Debian's normal upgrade process typically involves installing "core"
packages first. In several of our previous releases it has been necessary
to upgrade dpkg as the first step in the upgrade, as its new features are
needed to install some of the new packages. This may very well require
some of those "core" supporting programs that dpkg uses to be upgraded as
well. These "safe" static programs may still be broken in suble ways that
breaks the install.
The "problem" you are trying to fix is the frailty of human developers who
don't always do the "right thing". Debian deals with these problems by
having a publicly available "unstable" distribution, so that such problems
may be discovered by those willing to risk breaking their systems to find
them. It is not intended to provide the general user with the most
up-to-date packages, as some folks seem to want to believe.

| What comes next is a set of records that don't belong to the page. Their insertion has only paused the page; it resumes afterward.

/-! ### The answer of ENCODE -/

theorem exec_encode_of_error {s : State} {e : ErrorInfo}
    (he : imageError s.params s.req.width s.req.height s.req.inBytes.length (3 * (s.req.width * s.req.height)) =
      some e) :
    exec .encode s = .next { s with rsp := some (bareResponse (statusCode (errorStatus e))), record := some e } := by
  obtain ⟨e', error, failed⟩ | ⟨noError, -⟩ := execEncode_cases s
  · cases he.symm.trans error
    exact failed
  · cases he.symm.trans noError

/-- Settles O15: each clause is the condition of one error, or of none; the formula is `packPixel`'s. -/
theorem encodeFollowsPseudocode : Obligations.EncodeFollowsPseudocode := by
  unfold Obligations.EncodeFollowsPseudocode
  refine ⟨rfl, fun s => ⟨fun hdim => ?_, fun hw hh hcap => ?_, fun hw hh hcap hlen => ?_, fun hw hh hcap hlen => ?_⟩⟩
  · exact exec_encode_of_error (imageError_of_zero_dim hdim)
  · exact exec_encode_of_error (imageError_of_exceedsCapacity hw hh hcap)
  · exact exec_encode_of_error (imageError_of_length_ne hw hh hcap hlen)
  · have count : (packTriples s.req.inBytes).length = s.req.width * s.req.height := by
      rw [packTriples_length, hlen, Nat.mul_div_cancel_left _ (by decide)]
    exact ⟨_, exec_encode_of_fits hw hh hcap hlen, count, packTriples_getElem? s.req.inBytes⟩

/-- Settles O16: a wrong byte count is `Length` where R145 and R146 do not apply, and some error in every case. -/
theorem encodeRejectsWrongLength : Obligations.EncodeRejectsWrongLength := by
  unfold Obligations.EncodeRejectsWrongLength
  refine fun s hlen => ⟨fun hw hh hcap => ?_, ?_⟩
  · exact exec_encode_of_error (imageError_of_length_ne hw hh hcap hlen)
  · obtain ⟨e, he⟩ := exists_imageError_of_length_ne s.params s.req.width s.req.height hlen
    exact ⟨_, e, statusCode_ne_ok (errorStatus_ne_ok e), exec_encode_of_error he⟩

end Sys2Proof.Machine
end

section
/-! B2W and W2B (spec/43_reinterpret.md): B2W's words are the two-byte reads of its buffer, whose odd trailing byte is in
none of them (R120, R121), and W2B's bytes are what its loop of two-byte writes leaves (R124). -/

namespace Sys2Proof.Machine

/-! ### The answers of B2W and W2B -/

theorem exec_b2w (s : State) :
    exec .b2w s = .next { s with
      rsp := some { bareResponse 0 with outWords := some (wordsOfBytes s.params.endian s.req.inBytes) }
      record := none } := succeed_eq _ s

theorem exec_w2b (s : State) :
    exec .w2b s = .next { s with
      rsp := some { bareResponse 0 with outBytes := some (bytesOfWords s.params.endian s.req.inWords) }
      record := none } := succeed_eq _ s

/-! ### The words of a byte buffer -/

/-- Settles O21: the words are those of `wordsOfBytes`, each of them the two-byte read at its place. -/
theorem b2wAnswersWords : Obligations.B2wAnswersWords := by
  unfold Obligations.B2wAnswersWords
  refine ⟨rfl, fun s => ⟨_, exec_b2w s, wordsOfBytes_length _ _, fun i hi => ⟨?_, fun b0 b1 h0 h1 => ?_⟩⟩⟩
  · have word := List.getElem?_eq_getElem (hi.trans_eq (wordsOfBytes_length s.params.endian s.req.inBytes).symm)
    exact ⟨_, (wordsOfBytes_getElem? _ _ i).symm.trans word, word⟩
  · rw [wordsOfBytes_getElem?, memRead16_of_getElem? _ h0 h1, wordOfBytes_eq_ite]

/-- A byte behind a whole number of pairs is in no word. -/
theorem wordsOfBytes_append_odd (e : Endian) {bs : List U8} {n : Nat} (b : U8) (heven : bs.length = 2 * n) :
    wordsOfBytes e (bs ++ [b]) = wordsOfBytes e bs := by
  induction bs using wordsOfBytes.induct generalizing n with
  | case1 b0 b1 rest ih =>
    have restEven : rest.length = 2 * (n - 1) := by
      rw [List.length_cons, List.length_cons] at heven
      omega
    exact congrArg (wordOfBytes e b0 b1 :: ·) (ih restEven)
  | case2 b' =>
    rw [List.length_singleton] at heven
    omega
  | case3 => rfl

/-- Settles O22: the trailing byte adds no word to those of the pairs before it. -/
theorem b2wDropsOddByte : Obligations.B2wDropsOddByte := by
  unfold Obligations.B2wDropsOddByte
  intro s pre b n hin heven
  refine ⟨wordsOfBytes s.params.endian pre, ?_, ?_, exec_b2w _⟩
  · rw [wordsOfBytes_length, heven, Nat.mul_div_cancel_left n (by decide)]
  · rw [exec_b2w, hin, wordsOfBytes_append_odd _ b heven]

/-! ### The loop of writes -/

/-- A write behind `pre` replaces the two bytes that stand there. -/
theorem memWrite16_append (e : Endian) (pre rest : List U8) (b0 b1 : U8) (w : U16) :
    memWrite16 e (pre ++ b0 :: b1 :: rest) pre.length w = pre ++ firstByte e w :: secondByte e w :: rest := by
  simp [memWrite16]

/-- R124's loop from word `k` on: behind the `2k` bytes already written, it replaces the bytes left by those of the
words. -/
theorem foldl_memWrite16_append (e : Endian) (ws : List U16) {k : Nat} {written start : List U8}
    (hwritten : written.length = 2 * k) (hstart : start.length = 2 * ws.length) :
    (ws.zipIdx k).foldl (fun buf wi => memWrite16 e buf (2 * wi.2) wi.1) (written ++ start) =
      written ++ bytesOfWords e ws := by
  induction ws generalizing k written start with
  | nil =>
    rw [List.eq_nil_of_length_eq_zero hstart]
    rfl
  | cons w rest ih =>
    -- A word is left to write, so two bytes are.
    match start, hstart with
    | b0 :: b1 :: left, hstart =>
      have hnext : (written ++ [firstByte e w, secondByte e w]).length = 2 * (k + 1) := by
        rw [List.length_append, hwritten]
        rfl
      have hleft : left.length = 2 * rest.length := by
        simp only [List.length_cons] at hstart
        omega
      simpa [← hwritten, memWrite16_append, bytesOfWords] using ih hnext hleft

/-- Settles O23: the loop that starts at word 0 has no bytes before it, and replaces all of `start`. -/
theorem w2bIsItsLoopOfWrites : Obligations.W2bIsItsLoopOfWrites := by
  unfold Obligations.W2bIsItsLoopOfWrites
  refine ⟨rfl, fun s start hstart => ?_⟩
  have loop := foldl_memWrite16_append s.params.endian s.req.inWords (k := 0) (written := []) rfl hstart
  simp only [List.nil_append] at loop
  rw [exec_w2b, loop]

end Sys2Proof.Machine
end

section
/-! Errors (spec/60_exceptions.md): the cause of each error (R142), and the order in which causes are reported (R148). -/

namespace Sys2Proof.Machine

/-! ### The command bytes of DECODE and ENCODE -/

theorem decodeCommand_of_decode {c : U8} (h : c = 0x02) : decodeCommand c = .decode :=
  (decodeCommand_eq_iff rfl c).mpr h

theorem decodeCommand_of_encode {c : U8} (h : c = 0x03) : decodeCommand c = .encode :=
  (decodeCommand_eq_iff rfl c).mpr h

/-! ### Which error is reported (R148) -/

theorem exec_of_illegal {s : State} (illegal : isIllegalCommand s.req.cmd = true) :
    exec (decodeCommand s.req.cmd) s =
      .next { s with rsp := some (bareResponse 3), record := some (.illegal s.req.cmd) } := by
  rw [(decodeCommand_eq_illegal_iff _).mpr illegal]
  exact raise_eq (.illegal s.req.cmd) s

/-- An error of the dimensions alone, whatever the input's length, is the answer of DECODE and of ENCODE. -/
theorem exec_of_dimensions_error {s : State} {e : ErrorInfo} (himage : s.req.cmd = 0x02 ∨ s.req.cmd = 0x03)
    (he : ∀ len required, imageError s.params s.req.width s.req.height len required = some e) :
    exec (decodeCommand s.req.cmd) s =
      .next { s with rsp := some (bareResponse (statusCode (errorStatus e))), record := some e } := by
  obtain hcmd | hcmd := himage
  · rw [decodeCommand_of_decode hcmd]
    exact exec_decode_of_error (he _ _)
  · rw [decodeCommand_of_encode hcmd]
    exact exec_encode_of_error (he _ _)

/-- Settles O33: each clause is the condition under which R148's order comes to that error. -/
theorem firstErrorWins : Obligations.FirstErrorWins := by
  unfold Obligations.FirstErrorWins
  refine fun s => ⟨exec_of_illegal, fun himage => ⟨fun hdim => ?_, fun hw hh hcap => ?_, ?_⟩⟩
  · exact exec_of_dimensions_error himage fun _ _ => imageError_of_zero_dim hdim
  · exact exec_of_dimensions_error himage fun _ _ => imageError_of_exceedsCapacity hw hh hcap
  · rintro actual required hw hh hcap hlen (⟨hcmd, rfl, rfl⟩ | ⟨hcmd, rfl, rfl⟩)
    · rw [decodeCommand_of_decode hcmd]
      exact exec_decode_of_error (imageError_of_length_ne hw hh hcap hlen)
    · rw [decodeCommand_of_encode hcmd]
      exact exec_encode_of_error (imageError_of_length_ne hw hh hcap hlen)

/-! ### The cause of an error (R142) -/

/-- R142 to R146: the condition of an error applies to the request of `s`, and its `info` tells the request's values. -/
def HasCause (s : State) : ErrorInfo → Prop
  | .length actual required =>
    (s.req.cmd = 0x02 ∧ actual = s.req.inWords.length ∧ required = s.req.width * s.req.height ∧ actual ≠ required) ∨
    (s.req.cmd = 0x03 ∧ actual = s.req.inBytes.length ∧ required = 3 * (s.req.width * s.req.height) ∧
      actual ≠ required)
  | .dim w h => (s.req.cmd = 0x02 ∨ s.req.cmd = 0x03) ∧ w = s.req.width ∧ h = s.req.height ∧ (w = 0 ∨ h = 0)
  | .illegal cmd => cmd = s.req.cmd ∧ isIllegalCommand cmd = true
  | .capacity n =>
    (s.req.cmd = 0x02 ∨ s.req.cmd = 0x03) ∧ n = s.req.width * s.req.height ∧ exceedsCapacity s.params n

/-- The error of DECODE and of ENCODE has its cause; what a wrong length is, is the operation's own. -/
theorem hasCause_of_imageError {s : State} {len required : Nat} {e : ErrorInfo}
    (himage : s.req.cmd = 0x02 ∨ s.req.cmd = 0x03)
    (hlength : len ≠ required → HasCause s (.length len required))
    (he : imageError s.params s.req.width s.req.height len required = some e) : HasCause s e := by
  obtain ⟨h, hdim⟩ | ⟨h, -, -, hover⟩ | ⟨h, -, -, -, hlen⟩ | ⟨h, -⟩ :=
    imageError_cases s.params s.req.width s.req.height len required <;> cases h.symm.trans he
  · exact ⟨himage, rfl, rfl, hdim⟩
  · exact ⟨himage, rfl, (exceedsCapacity_iff _ _).mpr hover⟩
  · exact hlength hlen

/-- A request succeeds, or it raises an error that has its cause. -/
theorem exec_succeeds_or_hasCause (s : State) :
    (∃ rsp, exec (decodeCommand s.req.cmd) s = succeed rsp s) ∨
    (∃ e, exec (decodeCommand s.req.cmd) s = raise e s ∧ HasCause s e) := by
  obtain ⟨-, h⟩ | ⟨-, h⟩ | ⟨hcmd, h⟩ | ⟨hcmd, h⟩ | ⟨-, h⟩ | ⟨-, h⟩ | ⟨illegal, h⟩ :=
    decodeCommand_cases s.req.cmd <;> rw [h]
  · exact .inl ⟨_, rfl⟩
  · exact .inl ⟨_, rfl⟩
  · obtain ⟨e, he, failed⟩ | ⟨-, ok⟩ := execDecode_cases s
    · exact .inr ⟨e, failed, hasCause_of_imageError (.inl hcmd) (fun hlen => .inl ⟨hcmd, rfl, rfl, hlen⟩) he⟩
    · exact .inl ⟨_, ok⟩
  · obtain ⟨e, he, failed⟩ | ⟨-, ok⟩ := execEncode_cases s
    · exact .inr ⟨e, failed, hasCause_of_imageError (.inr hcmd) (fun hlen => .inr ⟨hcmd, rfl, rfl, hlen⟩) he⟩
    · exact .inl ⟨_, ok⟩
  · exact .inl ⟨_, rfl⟩
  · exact .inl ⟨_, rfl⟩
  · exact .inr ⟨_, rfl, rfl, illegal⟩

/-- Settles O32: a success has code 0 and no record, and each error has its own code, its record and its cause. -/
theorem statusTellsTheCause : Obligations.StatusTellsTheCause := by
  unfold Obligations.StatusTellsTheCause
  intro s t r h hr
  obtain ⟨rsp, ok⟩ | ⟨e, failed, cause⟩ := exec_succeeds_or_hasCause s
  · cases h.symm.trans ok
    cases hr
    exact .inl ⟨rfl, rfl⟩
  · cases h.symm.trans failed
    cases hr
    cases e with
    | length actual required =>
      obtain ⟨hcmd, rfl, rfl, hlen⟩ | ⟨hcmd, rfl, rfl, hlen⟩ := cause
      · exact .inr (.inl ⟨rfl, .inl ⟨hcmd, hlen, rfl⟩⟩)
      · exact .inr (.inl ⟨rfl, .inr ⟨hcmd, hlen, rfl⟩⟩)
    | dim w h =>
      obtain ⟨himage, rfl, rfl, hdim⟩ := cause
      exact .inr (.inr (.inl ⟨rfl, himage, hdim, rfl⟩))
    | illegal cmd =>
      obtain ⟨rfl, illegal⟩ := cause
      exact .inr (.inr (.inr (.inl ⟨rfl, illegal, rfl⟩)))
    | capacity n =>
      obtain ⟨himage, rfl, hcap⟩ := cause
      exact .inr (.inr (.inr (.inr ⟨rfl, himage, hcap, rfl⟩)))

end Sys2Proof.Machine
end

section
/-! The answer to a request (spec/10_state.md sections 1 and 3): every instruction answers with a response of the
allowed form (R23, R25, R142), and the answer depends on the request and the parameters alone (R28). -/

namespace Sys2Proof.Machine

/-! ### Responses of the allowed form -/

theorem goodResponse_iff (r : Response) :
    goodResponse r = true ↔
      ∃ c, statusOfCode r.status = some c ∧ (if c = .ok then resultsOfOneOperation r else noResults r) = true := by
  rw [goodResponse]
  cases statusOfCode r.status with
  | none => simp
  | some c => cases c <;> simp

theorem goodResponse_of_ok {r : Response} (hok : r.status = statusCode .ok) (hres : resultsOfOneOperation r = true) :
    goodResponse r = true :=
  (goodResponse_iff r).mpr ⟨.ok, by rw [hok, statusOfCode_statusCode], hres⟩

theorem goodResponse_emptyResponse (e : ErrorInfo) : goodResponse (emptyResponse (errorStatus e)) = true :=
  (goodResponse_iff _).mpr ⟨errorStatus e, statusOfCode_statusCode _, by rw [if_neg (errorStatus_ne_ok e)]; rfl⟩

/-- A response of the allowed form has a code that R142 names. -/
theorem statusOfCode_isSome_of_goodResponse {r : Response} (h : goodResponse r = true) :
    (statusOfCode r.status).isSome = true := by
  obtain ⟨c, hc, -⟩ := (goodResponse_iff r).mp h
  exact Option.isSome_iff_exists.mpr ⟨c, hc⟩

theorem goodImage_of_resultsOfOneOperation {r : Response} {im : Image} (h : resultsOfOneOperation r = true)
    (him : r.outImg = some im) : goodImage im = true := by
  rw [resultsOfOneOperation] at h
  split at h <;> simp_all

If you still think there is need for an on-root rescue package, see the
recent discussion on the rescue package. It was finally decided (at least
this is the message I got from the discussion) that sash was already
delivered staticly linked and provide all of the tools necessary to
recover from most broken situations.
Install sash and you should always be able to recover:
ln -s /bin/sh /wherever/sash
and the tools should work.
Can anyone think of a reason this would not be adequate?